The **instruction** is fixed, the **input** combines schema + question, and
the **response** is the target SQL. We will train the model to map
instruction+input to response.

## B. Environment Setup

This section installs dependencies (for Colab), checks GPU availability, and
sets random seeds for reproducibility.

> If you are running locally with the repository already installed, you may
> skip the `pip install` step and simply import the libraries.

In [1]:
from google.colab import drive
drive.mount('/content/drive')

Mounted at /content/drive


In [10]:
import os

# Define the target path
target_path = '/content/drive/MyDrive/Projects/analytics_copilot'

# Change the directory
os.chdir(target_path)

# Verify the change
print(f"Current Working Directory: {os.getcwd()}")
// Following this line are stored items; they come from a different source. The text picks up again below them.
theorem execAttnN_keeps {s₀ s : State} (h : Keeps km s₀ s) : KeepsOut km s₀ (execAttnN s) := by
  unfold execAttnN
  try lift_lets
  repeat' first
    | assumption | (intro x; subst x) | with_reducible apply State.startParking_keeps | with_reducible apply Keeps.ite
    | with_reducible apply KeepsOut.next | (with_reducible refine Keeps.setBoard (by assumption) _) | split

theorem execParkWaitEnd_keeps {s₀ s : State} (h : Keeps false s₀ s) : KeepsOut false s₀ (execParkWaitEnd s) := by
  unfold execParkWaitEnd
  try lift_lets
  repeat' first
    | assumption
    | (intro x; (have hx : Keeps false s₀ x := by (subst x; repeat' first | assumption | with_reducible apply State.powerDown_keeps)); clear_value x)
    | (intro x; subst x) | with_reducible apply Keeps.ite | with_reducible apply KeepsOut.next
    | (with_reducible refine Keeps.setDev (by assumption) _)

theorem execPluggableInsertion_keeps {s₀ s : State} {x0 x1} (h : Keeps km s₀ s) : KeepsOut km s₀ (execPluggableInsertion x0 x1 s) := by
  unfold execPluggableInsertion
  try lift_lets
  repeat' first
    | assumption
    | (intro x; (have hx : Keeps km s₀ x := by (subst x; repeat' first | (with_reducible refine Keeps.setNet (by assumption) _ ?_) | simp only [List.length_map, List.length_modify, List.length_set])); clear_value x)
    | (intro x; subst x) | with_reducible apply State.portDown_keeps | with_reducible apply Keeps.ite
    | with_reducible apply KeepsOut.next | with_reducible exact KeepsOut.fault _ _ | with_reducible apply KeepsOut.ite

theorem State.reloadCrew_keeps {s₀ s : State} {x1} (h : Keeps false s₀ s) : Keeps false s₀ (State.reloadCrew s x1) := by
  unfold State.reloadCrew
  try lift_lets
  repeat' first
    | assumption | with_reducible apply State.write_keeps | (with_reducible refine Keeps.foldl _ (fun t x ht => ?_) ?_)
    | split

theorem execLogicOk_keeps {s₀ s : State} {x0} (h : Keeps false s₀ s) : KeepsOut false s₀ (execLogicOk x0 s) := by
  unfold execLogicOk
  refine KeepsOut.ite (KeepsOut.fault _ _) (KeepsOut.next ?_)
  split
  · refine Keeps.ite (State.deviceReset_keeps h) ?_
    extract_lets -lift +onlyGivenNames s1
    have h1 : Keeps false s₀ s1 := State.modDomain_keeps h
    clear_value s1
    exact Keeps.ite (State.reloadCrew_keeps h1) (Keeps.ite (State.portAwake_keeps h1) h1)
  · exact h

theorem State.bootLine_keeps {s₀ s : State} {x1} (h : Keeps km s₀ s) : Keeps km s₀ (State.bootLine s x1) := by
  unfold State.bootLine
  repeat' first | assumption | with_reducible apply State.console_keeps

theorem State.failBoot_keeps {s₀ s : State} (h : Keeps km s₀ s) : Keeps km s₀ (State.failBoot s) := by
  unfold State.failBoot
  try lift_lets
  repeat' first | (intro x; subst x) | (with_reducible refine Keeps.setDev (by assumption) _)

theorem State.loadRecords_keeps {s₀ s : State} (h : Keeps km s₀ s) : Keeps km s₀ (State.loadRecords s) := by
  unfold State.loadRecords
  try lift_lets
  repeat' first
    | (intro x; (have hx : Keeps km s₀ x := by (subst x; repeat' first | assumption | with_reducible apply State.modSub_keeps | with_reducible apply State.modDomain_keeps | (with_reducible refine Keeps.foldl _ (fun t x ht => ?_) ?_))); clear_value x)
    | (intro x; subst x) | (with_reducible refine Keeps.setNet (by assumption) _ ?_) | with_reducible rfl

theorem State.trainSilos_keeps {s₀ s : State} {x1 x2 x3} (h : Keeps km s₀ s) : Keeps km s₀ (State.trainSilos s x1 x2 x3) := by
  unfold State.trainSilos
  try lift_lets
  repeat' first
    | assumption
    | (intro x; (have hx : Keeps km s₀ x := by (subst x; repeat' first | assumption | with_reducible apply State.raise_keeps | (with_reducible refine Keeps.foldl _ (fun t x ht => ?_) ?_) | (with_reducible refine Keeps.setFlash (by assumption) _) | (with_reducible refine Keeps.setMemsys (by assumption) _ ?_ ?_) | with_reducible rfl | (guard_target =~ _ = _; simp; done))); clear_value x)
    | (intro x; subst x) | with_reducible apply State.failBoot_keeps | with_reducible apply State.raise_keeps
    | (with_reducible refine Keeps.foldl _ (fun t x ht => ?_) ?_)

theorem State.trainLoft_keeps {s₀ s : State} {x1 x2} (h : Keeps km s₀ s) : Keeps km s₀ (State.trainLoft s x1 x2) := by
  unfold State.trainLoft
  try lift_lets
  repeat' first
    | assumption
    | (intro x; (have hx : Keeps km s₀ x := by (subst x; repeat' first | assumption | (intro y; subst y) | with_reducible apply State.newLabel_keeps | with_reducible apply State.raise_keeps | with_reducible apply State.modLoft_keeps | with_reducible apply Keeps.ite | with_reducible refine Keeps.of_snd ?_ (by assumption) | split | dsimp only)); clear_value x)
    | (intro x; (have hx : Keeps km s₀ x.2 := by (subst x; repeat' first | assumption | (intro y; subst y) | with_reducible apply State.newLabel_keeps | with_reducible apply State.raise_keeps | with_reducible apply State.modLoft_keeps | with_reducible apply Keeps.ite | with_reducible refine Keeps.of_snd ?_ (by assumption) | split | dsimp only)); clear_value x)
    | (intro x; subst x)
    | with_reducible apply State.newLabel_keeps
    | with_reducible apply State.raise_keeps
    | with_reducible apply State.modLoft_keeps
    | with_reducible apply Keeps.ite
    | with_reducible refine Keeps.of_snd ?_ (by assumption)
    | split
    | dsimp only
Current Working Directory: /content/drive/MyDrive/Projects/analytics_copilot


In [11]:
pip install -q -r /content/drive/MyDrive/Projects/analytics_copilot/requirements.txt

In [12]:
print(type(Path.cwd()))
print(Path.cwd())

<class 'pathlib.PosixPath'>
/content/drive/MyDrive/Projects/analytics_copilot


In [13]:
# If running in Colab, uncomment the following lines to install dependencies.
# !pip install -q unsloth bitsandbytes accelerate transformers datasets trl peft

import os
import json
import random
from pathlib import Path

import torch
from datasets import Dataset
from trl import SFTConfig, SFTTrainer
from unsloth import FastLanguageModel

BASE_DIR = Path.cwd()
DATA_DIR = BASE_DIR / "data" / "processed"
OUTPUT_DIR = BASE_DIR / "outputs"
OUTPUT_DIR.mkdir(parents=True, exist_ok=True)

def set_seed(seed: int = 42):
    random.seed(seed)
    os.environ["PYTHONHASHSEED"] = str(seed)
    torch.manual_seed(seed)
    if torch.cuda.is_available():
        torch.cuda.manual_seed_all(seed)

set_seed(42)

print(f"Using device: {'cuda' if torch.cuda.is_available() else 'cpu'}")
if not torch.cuda.is_available():
    print("WARNING: CUDA not available. Training a 7B model will not be feasible on CPU.")

Using device: cuda


## C. Load Processed Dataset (train/val JSONL)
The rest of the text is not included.